> _PROBLEM DETAILS_
Report how many lines below contain the word "none", giving the number and no other words.

> _PROVIDED DATA_
Content starts

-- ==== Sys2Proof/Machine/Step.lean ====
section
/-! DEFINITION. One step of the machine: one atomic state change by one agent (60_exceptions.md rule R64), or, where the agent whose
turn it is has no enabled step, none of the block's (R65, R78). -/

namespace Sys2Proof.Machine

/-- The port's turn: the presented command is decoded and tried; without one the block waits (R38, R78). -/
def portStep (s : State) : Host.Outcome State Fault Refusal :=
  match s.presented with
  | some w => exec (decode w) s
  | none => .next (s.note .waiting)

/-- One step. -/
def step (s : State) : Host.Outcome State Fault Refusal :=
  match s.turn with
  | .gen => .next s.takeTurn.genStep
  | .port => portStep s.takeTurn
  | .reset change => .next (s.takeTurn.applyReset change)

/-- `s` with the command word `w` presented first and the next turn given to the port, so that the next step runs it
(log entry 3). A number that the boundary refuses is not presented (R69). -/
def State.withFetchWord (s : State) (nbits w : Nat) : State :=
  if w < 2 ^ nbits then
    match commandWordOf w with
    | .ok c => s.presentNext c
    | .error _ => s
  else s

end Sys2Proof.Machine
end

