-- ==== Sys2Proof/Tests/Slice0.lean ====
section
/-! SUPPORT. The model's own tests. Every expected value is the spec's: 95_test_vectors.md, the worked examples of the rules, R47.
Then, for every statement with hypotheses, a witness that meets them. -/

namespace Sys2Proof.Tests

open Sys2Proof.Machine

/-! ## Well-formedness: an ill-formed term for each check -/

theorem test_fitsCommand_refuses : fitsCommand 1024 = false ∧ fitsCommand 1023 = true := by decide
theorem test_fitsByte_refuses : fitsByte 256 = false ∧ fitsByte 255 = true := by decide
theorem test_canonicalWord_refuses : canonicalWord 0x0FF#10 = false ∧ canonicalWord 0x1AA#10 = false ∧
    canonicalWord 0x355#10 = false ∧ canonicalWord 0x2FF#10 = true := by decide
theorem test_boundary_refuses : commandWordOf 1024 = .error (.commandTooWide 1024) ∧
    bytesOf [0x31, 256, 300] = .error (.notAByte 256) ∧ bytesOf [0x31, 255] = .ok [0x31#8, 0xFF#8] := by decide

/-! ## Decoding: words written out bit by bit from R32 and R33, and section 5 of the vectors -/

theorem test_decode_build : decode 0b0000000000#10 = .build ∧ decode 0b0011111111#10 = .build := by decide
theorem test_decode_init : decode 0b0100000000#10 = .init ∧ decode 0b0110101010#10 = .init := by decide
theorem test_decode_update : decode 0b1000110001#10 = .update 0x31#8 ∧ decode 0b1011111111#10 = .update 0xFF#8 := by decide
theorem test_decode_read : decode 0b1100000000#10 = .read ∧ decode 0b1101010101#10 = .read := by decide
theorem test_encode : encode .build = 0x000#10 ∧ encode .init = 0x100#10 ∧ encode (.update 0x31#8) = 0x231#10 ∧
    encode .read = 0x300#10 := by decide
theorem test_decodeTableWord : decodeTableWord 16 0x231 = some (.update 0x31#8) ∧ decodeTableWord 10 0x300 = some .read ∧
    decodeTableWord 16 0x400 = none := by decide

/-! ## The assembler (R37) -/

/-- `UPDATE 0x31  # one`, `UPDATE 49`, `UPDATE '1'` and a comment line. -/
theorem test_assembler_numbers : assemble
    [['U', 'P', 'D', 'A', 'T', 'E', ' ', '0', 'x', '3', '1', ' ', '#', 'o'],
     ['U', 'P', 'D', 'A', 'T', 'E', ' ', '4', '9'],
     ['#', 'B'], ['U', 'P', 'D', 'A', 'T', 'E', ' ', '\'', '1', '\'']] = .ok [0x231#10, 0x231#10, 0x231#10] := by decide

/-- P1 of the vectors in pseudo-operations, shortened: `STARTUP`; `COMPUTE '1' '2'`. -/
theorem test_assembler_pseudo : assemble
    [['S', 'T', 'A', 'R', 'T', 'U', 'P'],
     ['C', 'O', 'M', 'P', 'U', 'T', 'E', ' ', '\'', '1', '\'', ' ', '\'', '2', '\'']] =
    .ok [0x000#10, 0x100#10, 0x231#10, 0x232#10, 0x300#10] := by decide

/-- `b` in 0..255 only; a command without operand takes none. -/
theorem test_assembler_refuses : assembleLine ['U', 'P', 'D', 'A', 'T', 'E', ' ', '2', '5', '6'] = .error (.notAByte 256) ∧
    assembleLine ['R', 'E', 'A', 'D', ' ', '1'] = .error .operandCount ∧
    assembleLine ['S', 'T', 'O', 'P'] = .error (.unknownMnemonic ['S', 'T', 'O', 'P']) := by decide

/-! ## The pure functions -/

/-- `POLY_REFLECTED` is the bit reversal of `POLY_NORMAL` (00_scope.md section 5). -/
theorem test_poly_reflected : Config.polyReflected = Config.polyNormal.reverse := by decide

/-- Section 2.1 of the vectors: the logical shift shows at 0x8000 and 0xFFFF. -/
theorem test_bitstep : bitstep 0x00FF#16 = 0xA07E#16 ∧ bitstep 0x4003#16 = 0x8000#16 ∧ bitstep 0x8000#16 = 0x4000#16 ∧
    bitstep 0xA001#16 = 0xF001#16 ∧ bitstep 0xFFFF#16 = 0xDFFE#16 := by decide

Content ends
Content starts

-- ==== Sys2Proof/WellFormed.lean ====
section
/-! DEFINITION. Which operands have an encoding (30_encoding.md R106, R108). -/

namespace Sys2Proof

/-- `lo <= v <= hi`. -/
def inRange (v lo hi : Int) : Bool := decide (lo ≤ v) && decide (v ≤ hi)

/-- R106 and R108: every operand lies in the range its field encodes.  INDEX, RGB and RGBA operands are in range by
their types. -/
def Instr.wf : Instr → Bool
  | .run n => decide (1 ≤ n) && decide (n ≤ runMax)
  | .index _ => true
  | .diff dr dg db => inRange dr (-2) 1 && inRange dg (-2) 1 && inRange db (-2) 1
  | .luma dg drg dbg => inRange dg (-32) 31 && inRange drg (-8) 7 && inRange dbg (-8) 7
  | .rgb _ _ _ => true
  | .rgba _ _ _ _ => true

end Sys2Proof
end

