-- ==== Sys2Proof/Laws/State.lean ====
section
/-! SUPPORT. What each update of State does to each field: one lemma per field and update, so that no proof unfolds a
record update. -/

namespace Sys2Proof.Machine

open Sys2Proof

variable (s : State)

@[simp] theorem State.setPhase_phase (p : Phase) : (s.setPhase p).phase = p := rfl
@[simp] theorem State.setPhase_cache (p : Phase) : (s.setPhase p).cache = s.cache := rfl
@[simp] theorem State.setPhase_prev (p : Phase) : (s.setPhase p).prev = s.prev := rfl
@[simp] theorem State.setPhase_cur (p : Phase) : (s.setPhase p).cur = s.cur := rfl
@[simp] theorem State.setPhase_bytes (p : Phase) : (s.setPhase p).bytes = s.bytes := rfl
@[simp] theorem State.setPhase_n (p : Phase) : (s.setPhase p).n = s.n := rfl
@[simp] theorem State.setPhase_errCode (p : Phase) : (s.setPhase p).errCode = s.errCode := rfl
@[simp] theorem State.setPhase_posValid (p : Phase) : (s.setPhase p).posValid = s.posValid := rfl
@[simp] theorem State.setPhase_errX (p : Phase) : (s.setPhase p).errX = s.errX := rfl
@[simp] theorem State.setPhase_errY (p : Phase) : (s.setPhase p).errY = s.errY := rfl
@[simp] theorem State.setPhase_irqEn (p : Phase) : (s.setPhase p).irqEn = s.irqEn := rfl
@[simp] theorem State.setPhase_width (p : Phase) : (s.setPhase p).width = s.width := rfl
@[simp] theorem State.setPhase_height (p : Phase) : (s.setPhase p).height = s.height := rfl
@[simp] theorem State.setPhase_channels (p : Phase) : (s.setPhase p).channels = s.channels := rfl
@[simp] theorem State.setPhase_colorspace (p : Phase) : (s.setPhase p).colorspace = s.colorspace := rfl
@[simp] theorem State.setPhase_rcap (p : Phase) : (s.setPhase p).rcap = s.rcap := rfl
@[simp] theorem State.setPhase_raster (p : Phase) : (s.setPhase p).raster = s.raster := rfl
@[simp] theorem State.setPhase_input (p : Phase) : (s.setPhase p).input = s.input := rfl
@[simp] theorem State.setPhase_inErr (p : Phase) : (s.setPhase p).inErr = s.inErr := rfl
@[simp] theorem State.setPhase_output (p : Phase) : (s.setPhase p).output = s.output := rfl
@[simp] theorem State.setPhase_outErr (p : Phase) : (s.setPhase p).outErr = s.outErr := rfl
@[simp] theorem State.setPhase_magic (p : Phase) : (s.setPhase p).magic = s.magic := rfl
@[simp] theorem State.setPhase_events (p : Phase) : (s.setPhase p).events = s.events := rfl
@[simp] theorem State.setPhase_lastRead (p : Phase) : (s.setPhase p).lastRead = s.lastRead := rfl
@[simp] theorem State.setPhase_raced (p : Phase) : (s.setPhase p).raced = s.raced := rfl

Content ends
Content starts

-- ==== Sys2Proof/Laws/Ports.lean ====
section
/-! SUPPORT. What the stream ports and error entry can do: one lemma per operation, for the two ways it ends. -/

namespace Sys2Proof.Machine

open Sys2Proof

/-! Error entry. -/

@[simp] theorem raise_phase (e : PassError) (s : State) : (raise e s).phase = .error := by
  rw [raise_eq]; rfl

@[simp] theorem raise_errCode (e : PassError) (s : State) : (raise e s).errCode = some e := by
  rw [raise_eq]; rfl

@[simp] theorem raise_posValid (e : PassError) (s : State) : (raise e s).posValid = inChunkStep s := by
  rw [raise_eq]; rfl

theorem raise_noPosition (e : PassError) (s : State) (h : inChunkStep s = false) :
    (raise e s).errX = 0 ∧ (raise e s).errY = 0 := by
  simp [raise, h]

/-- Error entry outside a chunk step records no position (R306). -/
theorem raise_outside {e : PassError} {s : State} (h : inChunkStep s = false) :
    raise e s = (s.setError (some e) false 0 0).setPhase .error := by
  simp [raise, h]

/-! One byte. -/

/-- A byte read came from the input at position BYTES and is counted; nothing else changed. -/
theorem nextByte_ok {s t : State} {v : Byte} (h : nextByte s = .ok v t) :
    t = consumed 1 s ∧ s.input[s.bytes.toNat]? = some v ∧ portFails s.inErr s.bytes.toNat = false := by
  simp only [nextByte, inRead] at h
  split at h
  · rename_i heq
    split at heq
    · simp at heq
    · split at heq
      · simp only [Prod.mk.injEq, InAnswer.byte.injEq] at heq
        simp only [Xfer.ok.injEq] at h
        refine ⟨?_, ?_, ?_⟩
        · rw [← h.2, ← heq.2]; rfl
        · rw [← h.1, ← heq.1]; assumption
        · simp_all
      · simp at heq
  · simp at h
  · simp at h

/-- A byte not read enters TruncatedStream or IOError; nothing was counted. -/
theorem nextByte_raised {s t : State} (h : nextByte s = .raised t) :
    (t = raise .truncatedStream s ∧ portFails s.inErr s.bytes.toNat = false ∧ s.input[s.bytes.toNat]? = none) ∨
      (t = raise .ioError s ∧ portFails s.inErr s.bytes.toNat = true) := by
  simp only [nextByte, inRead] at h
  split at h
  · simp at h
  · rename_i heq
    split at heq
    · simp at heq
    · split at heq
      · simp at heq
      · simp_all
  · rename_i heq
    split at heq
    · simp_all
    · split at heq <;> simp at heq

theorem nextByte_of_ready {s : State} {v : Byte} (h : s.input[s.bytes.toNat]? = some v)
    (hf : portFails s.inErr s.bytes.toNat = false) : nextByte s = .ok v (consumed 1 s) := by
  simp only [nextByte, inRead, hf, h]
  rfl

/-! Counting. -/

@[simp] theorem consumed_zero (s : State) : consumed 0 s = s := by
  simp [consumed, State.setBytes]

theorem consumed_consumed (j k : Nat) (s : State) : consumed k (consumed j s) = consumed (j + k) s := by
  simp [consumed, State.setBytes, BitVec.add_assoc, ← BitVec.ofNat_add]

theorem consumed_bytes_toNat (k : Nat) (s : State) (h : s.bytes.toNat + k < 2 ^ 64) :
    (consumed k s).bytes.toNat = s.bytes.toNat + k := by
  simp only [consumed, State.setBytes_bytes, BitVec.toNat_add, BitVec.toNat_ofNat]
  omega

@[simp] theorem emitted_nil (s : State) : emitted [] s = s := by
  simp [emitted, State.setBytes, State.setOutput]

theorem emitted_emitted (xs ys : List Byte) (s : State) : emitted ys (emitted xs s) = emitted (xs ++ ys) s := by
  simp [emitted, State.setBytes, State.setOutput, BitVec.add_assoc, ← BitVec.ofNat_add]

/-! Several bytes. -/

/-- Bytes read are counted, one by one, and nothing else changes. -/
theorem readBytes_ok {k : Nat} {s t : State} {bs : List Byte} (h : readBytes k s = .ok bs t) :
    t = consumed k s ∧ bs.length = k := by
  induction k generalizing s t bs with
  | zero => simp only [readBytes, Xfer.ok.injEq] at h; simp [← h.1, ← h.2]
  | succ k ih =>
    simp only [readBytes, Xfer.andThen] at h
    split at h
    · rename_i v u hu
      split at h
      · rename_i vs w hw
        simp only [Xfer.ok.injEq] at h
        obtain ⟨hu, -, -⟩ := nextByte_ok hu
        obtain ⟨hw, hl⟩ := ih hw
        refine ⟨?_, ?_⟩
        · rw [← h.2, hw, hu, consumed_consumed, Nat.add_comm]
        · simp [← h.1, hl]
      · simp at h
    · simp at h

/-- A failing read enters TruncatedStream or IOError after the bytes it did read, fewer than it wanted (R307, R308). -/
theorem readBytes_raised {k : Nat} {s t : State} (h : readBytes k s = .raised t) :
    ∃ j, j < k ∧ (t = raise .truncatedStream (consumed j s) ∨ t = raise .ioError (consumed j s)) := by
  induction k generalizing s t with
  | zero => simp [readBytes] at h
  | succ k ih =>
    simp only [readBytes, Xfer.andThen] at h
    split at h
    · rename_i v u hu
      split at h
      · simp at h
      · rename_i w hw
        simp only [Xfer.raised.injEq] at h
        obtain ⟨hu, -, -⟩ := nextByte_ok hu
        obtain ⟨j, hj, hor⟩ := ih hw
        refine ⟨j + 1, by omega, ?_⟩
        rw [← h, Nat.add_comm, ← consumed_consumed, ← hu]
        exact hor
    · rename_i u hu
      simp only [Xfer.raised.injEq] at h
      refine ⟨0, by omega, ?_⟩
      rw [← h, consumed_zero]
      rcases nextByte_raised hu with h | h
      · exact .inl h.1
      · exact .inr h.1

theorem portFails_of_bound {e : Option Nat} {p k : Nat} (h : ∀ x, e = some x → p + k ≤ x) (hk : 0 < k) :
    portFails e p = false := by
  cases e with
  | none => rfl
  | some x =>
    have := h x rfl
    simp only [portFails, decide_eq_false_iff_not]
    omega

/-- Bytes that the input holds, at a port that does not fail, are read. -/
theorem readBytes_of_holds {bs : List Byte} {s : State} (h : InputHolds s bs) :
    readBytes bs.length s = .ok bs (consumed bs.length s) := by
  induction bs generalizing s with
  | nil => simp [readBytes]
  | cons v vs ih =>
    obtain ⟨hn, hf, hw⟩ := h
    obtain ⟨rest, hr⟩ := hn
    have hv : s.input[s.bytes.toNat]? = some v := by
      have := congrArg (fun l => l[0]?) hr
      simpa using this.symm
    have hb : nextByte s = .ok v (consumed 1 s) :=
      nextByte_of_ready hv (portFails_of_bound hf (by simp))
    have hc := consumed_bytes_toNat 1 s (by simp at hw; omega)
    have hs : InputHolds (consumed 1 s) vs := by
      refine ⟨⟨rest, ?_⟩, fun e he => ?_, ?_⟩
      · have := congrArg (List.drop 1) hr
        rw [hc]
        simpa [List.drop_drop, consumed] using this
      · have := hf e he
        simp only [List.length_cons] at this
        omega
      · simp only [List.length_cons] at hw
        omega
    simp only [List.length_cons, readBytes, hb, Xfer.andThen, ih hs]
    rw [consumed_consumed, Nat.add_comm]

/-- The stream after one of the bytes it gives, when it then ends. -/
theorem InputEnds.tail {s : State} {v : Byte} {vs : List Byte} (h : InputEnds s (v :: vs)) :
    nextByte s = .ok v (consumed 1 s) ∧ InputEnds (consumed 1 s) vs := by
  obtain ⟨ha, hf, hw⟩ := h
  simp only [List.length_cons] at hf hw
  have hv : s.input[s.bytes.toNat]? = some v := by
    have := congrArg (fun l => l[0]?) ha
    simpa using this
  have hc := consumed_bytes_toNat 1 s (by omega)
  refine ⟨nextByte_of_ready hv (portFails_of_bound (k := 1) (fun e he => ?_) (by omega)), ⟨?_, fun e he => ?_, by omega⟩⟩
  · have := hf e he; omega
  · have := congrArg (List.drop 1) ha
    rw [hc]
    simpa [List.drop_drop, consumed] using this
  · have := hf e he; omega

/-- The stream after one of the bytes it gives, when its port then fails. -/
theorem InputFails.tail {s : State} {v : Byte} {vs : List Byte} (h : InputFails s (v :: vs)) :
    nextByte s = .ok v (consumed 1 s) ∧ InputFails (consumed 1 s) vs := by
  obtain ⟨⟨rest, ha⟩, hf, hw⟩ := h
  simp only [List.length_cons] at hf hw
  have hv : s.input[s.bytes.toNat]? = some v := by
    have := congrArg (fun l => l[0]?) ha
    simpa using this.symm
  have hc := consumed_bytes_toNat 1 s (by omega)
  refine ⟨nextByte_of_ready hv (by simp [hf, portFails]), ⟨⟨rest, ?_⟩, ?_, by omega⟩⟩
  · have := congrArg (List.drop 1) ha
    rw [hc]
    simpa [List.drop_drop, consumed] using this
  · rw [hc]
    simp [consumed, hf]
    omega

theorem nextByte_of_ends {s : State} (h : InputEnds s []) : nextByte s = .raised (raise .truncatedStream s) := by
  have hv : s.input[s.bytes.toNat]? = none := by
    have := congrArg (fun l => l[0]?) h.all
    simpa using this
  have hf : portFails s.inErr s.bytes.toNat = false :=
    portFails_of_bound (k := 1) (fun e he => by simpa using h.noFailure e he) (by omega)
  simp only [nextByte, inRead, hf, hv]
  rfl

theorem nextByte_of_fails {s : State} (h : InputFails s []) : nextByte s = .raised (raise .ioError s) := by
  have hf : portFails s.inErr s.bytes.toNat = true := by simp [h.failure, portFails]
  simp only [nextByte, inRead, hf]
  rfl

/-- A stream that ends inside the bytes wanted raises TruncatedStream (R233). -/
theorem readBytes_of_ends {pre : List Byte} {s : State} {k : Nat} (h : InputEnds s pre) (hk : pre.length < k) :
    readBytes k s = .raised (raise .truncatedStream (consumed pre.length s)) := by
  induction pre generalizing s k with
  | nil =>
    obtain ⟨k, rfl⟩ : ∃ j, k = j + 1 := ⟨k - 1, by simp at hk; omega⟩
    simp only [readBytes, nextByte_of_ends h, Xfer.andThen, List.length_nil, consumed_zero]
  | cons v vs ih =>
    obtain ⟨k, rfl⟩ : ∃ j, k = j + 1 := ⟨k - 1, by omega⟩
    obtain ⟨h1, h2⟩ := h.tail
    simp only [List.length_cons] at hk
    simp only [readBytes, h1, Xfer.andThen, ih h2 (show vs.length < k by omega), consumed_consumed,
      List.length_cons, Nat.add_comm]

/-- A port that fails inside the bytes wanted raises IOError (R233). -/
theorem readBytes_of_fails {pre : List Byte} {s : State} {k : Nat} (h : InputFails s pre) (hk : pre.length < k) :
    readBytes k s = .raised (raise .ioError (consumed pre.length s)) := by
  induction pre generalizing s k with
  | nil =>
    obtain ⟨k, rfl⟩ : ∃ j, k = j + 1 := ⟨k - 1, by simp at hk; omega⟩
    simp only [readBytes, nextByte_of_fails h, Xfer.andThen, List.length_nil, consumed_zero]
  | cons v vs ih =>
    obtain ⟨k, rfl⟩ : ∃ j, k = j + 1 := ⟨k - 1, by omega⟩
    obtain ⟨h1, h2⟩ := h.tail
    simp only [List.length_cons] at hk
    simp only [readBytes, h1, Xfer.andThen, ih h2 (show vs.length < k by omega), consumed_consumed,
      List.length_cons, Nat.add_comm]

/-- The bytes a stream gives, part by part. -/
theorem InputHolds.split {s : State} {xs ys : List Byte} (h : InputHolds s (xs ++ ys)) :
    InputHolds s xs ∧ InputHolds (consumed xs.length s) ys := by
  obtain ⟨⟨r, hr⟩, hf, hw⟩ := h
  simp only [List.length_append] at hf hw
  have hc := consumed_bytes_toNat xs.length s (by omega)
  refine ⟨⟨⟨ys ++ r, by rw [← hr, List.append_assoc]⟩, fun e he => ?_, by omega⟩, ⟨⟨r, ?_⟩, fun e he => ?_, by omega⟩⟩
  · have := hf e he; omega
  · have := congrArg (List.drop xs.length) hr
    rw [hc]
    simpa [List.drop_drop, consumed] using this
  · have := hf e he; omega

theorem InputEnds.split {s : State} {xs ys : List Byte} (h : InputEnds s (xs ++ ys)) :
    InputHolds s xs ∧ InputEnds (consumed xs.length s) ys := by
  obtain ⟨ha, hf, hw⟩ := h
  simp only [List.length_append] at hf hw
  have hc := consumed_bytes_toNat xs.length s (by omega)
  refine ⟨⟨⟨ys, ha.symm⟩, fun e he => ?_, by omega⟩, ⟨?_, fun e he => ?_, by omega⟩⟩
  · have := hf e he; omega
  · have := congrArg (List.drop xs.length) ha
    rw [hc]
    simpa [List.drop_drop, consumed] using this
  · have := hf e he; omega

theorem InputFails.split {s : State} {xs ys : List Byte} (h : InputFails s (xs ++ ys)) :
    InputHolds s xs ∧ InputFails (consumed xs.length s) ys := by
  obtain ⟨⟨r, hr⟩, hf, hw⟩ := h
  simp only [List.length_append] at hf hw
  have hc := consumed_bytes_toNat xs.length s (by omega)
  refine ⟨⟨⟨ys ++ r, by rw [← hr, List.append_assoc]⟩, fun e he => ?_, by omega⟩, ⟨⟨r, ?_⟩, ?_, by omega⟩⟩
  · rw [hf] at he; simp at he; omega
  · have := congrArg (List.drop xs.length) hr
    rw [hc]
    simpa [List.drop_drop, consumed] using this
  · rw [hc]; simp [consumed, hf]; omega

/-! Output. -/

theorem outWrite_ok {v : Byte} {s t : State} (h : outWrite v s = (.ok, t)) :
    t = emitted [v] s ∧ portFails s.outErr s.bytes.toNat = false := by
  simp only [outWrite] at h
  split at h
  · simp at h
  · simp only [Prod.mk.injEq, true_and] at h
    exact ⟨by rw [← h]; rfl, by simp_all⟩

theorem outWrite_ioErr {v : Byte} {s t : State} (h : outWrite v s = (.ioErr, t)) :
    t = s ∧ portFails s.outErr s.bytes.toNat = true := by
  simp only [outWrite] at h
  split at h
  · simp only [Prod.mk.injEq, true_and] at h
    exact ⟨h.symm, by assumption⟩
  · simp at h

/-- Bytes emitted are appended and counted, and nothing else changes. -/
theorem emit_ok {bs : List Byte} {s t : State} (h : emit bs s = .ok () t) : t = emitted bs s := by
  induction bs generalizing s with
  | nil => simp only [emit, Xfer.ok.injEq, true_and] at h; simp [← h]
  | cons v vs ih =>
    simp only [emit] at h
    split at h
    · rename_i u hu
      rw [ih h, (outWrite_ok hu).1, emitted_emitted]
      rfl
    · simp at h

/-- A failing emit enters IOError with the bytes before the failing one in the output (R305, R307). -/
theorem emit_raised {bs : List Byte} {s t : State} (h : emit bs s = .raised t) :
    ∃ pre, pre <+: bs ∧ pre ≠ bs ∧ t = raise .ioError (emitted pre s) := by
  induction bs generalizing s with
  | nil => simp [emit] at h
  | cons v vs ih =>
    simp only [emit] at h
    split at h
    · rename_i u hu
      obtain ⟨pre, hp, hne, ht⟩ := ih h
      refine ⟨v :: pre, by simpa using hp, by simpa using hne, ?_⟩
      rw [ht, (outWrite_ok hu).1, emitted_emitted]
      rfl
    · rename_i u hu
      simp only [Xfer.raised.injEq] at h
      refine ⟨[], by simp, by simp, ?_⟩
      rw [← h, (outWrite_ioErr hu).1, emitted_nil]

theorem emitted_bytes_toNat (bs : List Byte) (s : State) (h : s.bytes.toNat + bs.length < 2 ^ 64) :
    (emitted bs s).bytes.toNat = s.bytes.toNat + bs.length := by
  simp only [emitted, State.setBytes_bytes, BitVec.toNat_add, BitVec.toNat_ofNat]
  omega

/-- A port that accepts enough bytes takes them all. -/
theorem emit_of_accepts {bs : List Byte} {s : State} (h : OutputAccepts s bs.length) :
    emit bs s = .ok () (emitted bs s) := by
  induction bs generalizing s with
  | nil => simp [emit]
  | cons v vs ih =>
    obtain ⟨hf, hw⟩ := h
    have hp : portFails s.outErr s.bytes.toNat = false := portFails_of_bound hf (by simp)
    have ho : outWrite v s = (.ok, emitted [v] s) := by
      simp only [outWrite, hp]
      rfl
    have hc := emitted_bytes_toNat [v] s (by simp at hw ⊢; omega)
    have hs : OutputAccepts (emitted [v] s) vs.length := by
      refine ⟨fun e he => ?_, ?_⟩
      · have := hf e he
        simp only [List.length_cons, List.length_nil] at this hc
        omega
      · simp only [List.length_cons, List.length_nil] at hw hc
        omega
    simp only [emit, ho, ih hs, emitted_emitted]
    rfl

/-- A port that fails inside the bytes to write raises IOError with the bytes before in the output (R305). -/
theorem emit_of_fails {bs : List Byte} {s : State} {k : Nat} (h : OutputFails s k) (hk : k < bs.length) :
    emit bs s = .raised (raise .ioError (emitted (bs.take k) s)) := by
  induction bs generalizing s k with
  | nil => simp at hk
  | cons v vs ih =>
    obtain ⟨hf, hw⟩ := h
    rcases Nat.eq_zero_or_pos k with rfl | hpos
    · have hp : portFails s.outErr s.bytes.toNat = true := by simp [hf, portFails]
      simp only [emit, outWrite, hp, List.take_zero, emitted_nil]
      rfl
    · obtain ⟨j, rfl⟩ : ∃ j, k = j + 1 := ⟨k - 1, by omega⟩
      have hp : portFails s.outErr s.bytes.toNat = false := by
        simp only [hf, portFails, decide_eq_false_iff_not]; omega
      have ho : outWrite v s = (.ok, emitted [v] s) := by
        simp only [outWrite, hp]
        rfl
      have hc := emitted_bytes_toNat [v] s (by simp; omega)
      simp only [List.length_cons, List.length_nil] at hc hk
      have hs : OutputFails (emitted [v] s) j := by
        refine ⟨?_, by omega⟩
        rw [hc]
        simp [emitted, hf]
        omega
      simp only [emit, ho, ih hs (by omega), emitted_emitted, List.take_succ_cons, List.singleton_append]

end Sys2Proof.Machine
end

Content ends

> _RESULT BELOW_
7